And Benny had wondered more than once what it would be like to be a brainy jock, the kind of guy who could say "Hi, baby," and quote T. S. Eliot in the same breath.
"Hi, baby," he said now (at approximately the same time that Ryerson Biergarten, Creosote in his arms, was sitting down at the bar at Frank's Place), and Nurse Carlotta Scotti answered, "Sorry, Benny, but did you just say something?"
And turned away from her, his buttock exposed for yet another shot, he said again, "Hi, baby," and added in the same breath, "In the room the women come and go/ Talking of Michelangelo."
"What woman is that, Benny?" Nurse Scotti asked.
"Hi, baby," he said again.
And she said, half scoldingly, "No, Benny, please don't flex your buttock, it only makes it harder to get the needle in."

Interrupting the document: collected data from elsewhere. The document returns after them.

theorem testBit_readW (s : State) (w : Width) (r : VReg) (j : Nat) :
    (readW s w r).testBit j = (decide (j < bits w) && (readV s r).getLsbD j) := by
  rw [readW, Nat.testBit_mod_two_pow, BitVec.testBit_toNat]

/-- A command that gives a pattern of width `w`, bit by bit. -/
theorem completeW_bits {s : State} {w : Width} {rd : VReg} {n : Nat} {p : Nat → Bool}
    (h : ∀ j, (decide (j < bits w) && n.testBit j) = p j) :
    ∃ t, completeW s w rd n = .next t ∧ WritesOnly rd s t ∧ Answers t 0 ∧ ∀ j, (readV t rd).getLsbD j = p j := by
  obtain ⟨t, ht, hv, hw, ha⟩ := completeW_spec s w rd n
  refine ⟨t, ht, hw, ha, fun j => ?_⟩
  rw [← h, ← BitVec.testBit_toNat, hv, Nat.testBit_mod_two_pow]

/-- An operation on patterns that is `f` on each bit is `f` on the bits of the registers, below `B`. -/
theorem completeW_bitwise {s : State} {w : Width} {rd ra rb : VReg} {n : Nat} {f : Bool → Bool → Bool}
    (h : ∀ j, n.testBit j = f ((readW s w ra).testBit j) ((readW s w rb).testBit j)) :
    ∃ t, completeW s w rd n = .next t ∧ WritesOnly rd s t ∧ Answers t 0 ∧
      ∀ j, (readV t rd).getLsbD j = (decide (j < bits w) && f ((readV s ra).getLsbD j) ((readV s rb).getLsbD j)) := by
  refine completeW_bits fun j => ?_
  rw [h, testBit_readW, testBit_readW]
  cases decide (j < bits w) <;> rfl

/-- Settles O23: the three operations on numbers act on each bit. -/
theorem bitwiseCommandsWorkBitByBit : Obligations.BitwiseCommandsWorkBitByBit := by
  rintro s w rd ra rb i f (⟨rfl, rfl⟩ | ⟨rfl, rfl⟩ | ⟨rfl, rfl⟩)
  case inl => exact completeW_bitwise fun _ => Nat.testBit_and ..
  case inr.inl => exact completeW_bitwise fun _ => Nat.testBit_or ..
  case inr.inr => exact completeW_bitwise fun _ => Nat.testBit_xor ..

/-- Settles O24: bit `j` of the result comes from bit `j - n` (SHL) or `j + n` (SHR) of the pattern, which reads as zero from
bit `B` on. -/
theorem shiftsSpanLimbBoundaries : Obligations.ShiftsSpanLimbBoundaries := by
  intro s w rd ra n
  refine ⟨completeW_bits fun j => ?_, completeW_bits fun j => ?_⟩
  · rw [Nat.testBit_shiftLeft, testBit_readW]
    by_cases hj : j < bits w
    · have hsource : j - n.toNat < bits w := by omega
      simp [hj, hsource]
    · simp [hj]
  · rw [Nat.testBit_shiftRight, testBit_readW, Nat.add_comm n.toNat j]
    by_cases hsource : j + n.toNat < bits w
    · have hj : j < bits w := by omega
      simp [hj, hsource]
    · simp [hsource]

/-! The limb cells (R114 to R116), as equations of natural numbers. -/

theorem addc_exact (x y : Limb) (c : Bool) :
    (addc x y c).2.toNat * 2 ^ 64 + (addc x y c).1.toNat = x.toNat + y.toNat + c.toNat := by
  have hx := x.isLt
  have hy := y.isLt
  have hc := c.toNat_le
  have hcarry : (addc x y c).2.toNat = (x.toNat + y.toNat + c.toNat) / 2 ^ 64 := by
    simp only [addc, Nat.shiftRight_eq_div_pow]
    cases hq : (x.toNat + y.toNat + c.toNat) / 2 ^ 64 == 1
    case false =>
      have := beq_eq_false_iff_ne.1 hq
      rw [Bool.toNat_false]
      omega
    case true => exact (beq_iff_eq.1 hq).symm
  rw [hcarry, addc, BitVec.toNat_ofNat]
  omega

But Benny wasn't flexing his buttock. Benny was changing.
~ * ~
The bar at Frank's Place had a high sheen from too much varnish and was streaked with beer. When the bartender asked, "What's your poison?" he looked like he really meant it.
"Ginger ale," Ryerson answered.
"Uh-huh," said the bartender, raising a very thick and bushy eyebrow. "One tall ginger ale coming up."
"Actually," Ryerson said, as Creosote strained mightily to lick his chin, "I was looking for someone." He glanced about. Frank's Place was all but empty. At the rear the two haggard men who'd come in before him were seated at a small wooden table playing cards. At the opposite end of the bar a buxom woman in a tight green dress sipped at what looked like a water glass full of whiskey. As he glanced at her, she glanced at him, grinned, looked away. Ryerson repeated, "I was looking for someone, but I-"
"Her name's Doreen," said the bartender, and nodded at the woman in the green dress.
Ryerson said, "No, you don't understand. I was looking for a man."
"Not here you don't look for no man," the bartender growled.
"I'm afraid you still don't understand," Ryerson said. He stopped. An image had shot from the bartender's mind to his. "Have you got a back room?"
"A back room? What for?"
Ryerson shrugged. "For whatever."
"Yeah?" said the bartender, leaning over the bar. "What kind of whatever?"
Creosote finally found Ryerson's chin and gave it a long, loving lick.
The bartender nodded. "You talkin' about something with that dog? Is that what you're talking about, mister? If it is-"
Ryerson decided it was time to change the subject. "Do you know a man named Lucas?"
The bartender shook his head immediately. "Don't know no one named Lucas."
And from the opposite end of the bar the woman drawled, “Ah do."
Ryerson looked at her. She had the water glass full of whiskey poised at her lips. "Whatchoo want with old Lucas?" She took a slug of the whiskey, put it down hard. "You a friend a his? You don't look like no friend a his."
Ryerson got up from the barstool, went over to the woman, sat beside her. Creosote began to whimper.
"Somethin' wrong which your dog?" the woman asked.
Creosote tried to burrow in between Ryeron's side and arm; Ryerson stroked him reassuringly. "Hey, it's okay, fella," he said, then, to the woman, "He comes here, doesn't he?"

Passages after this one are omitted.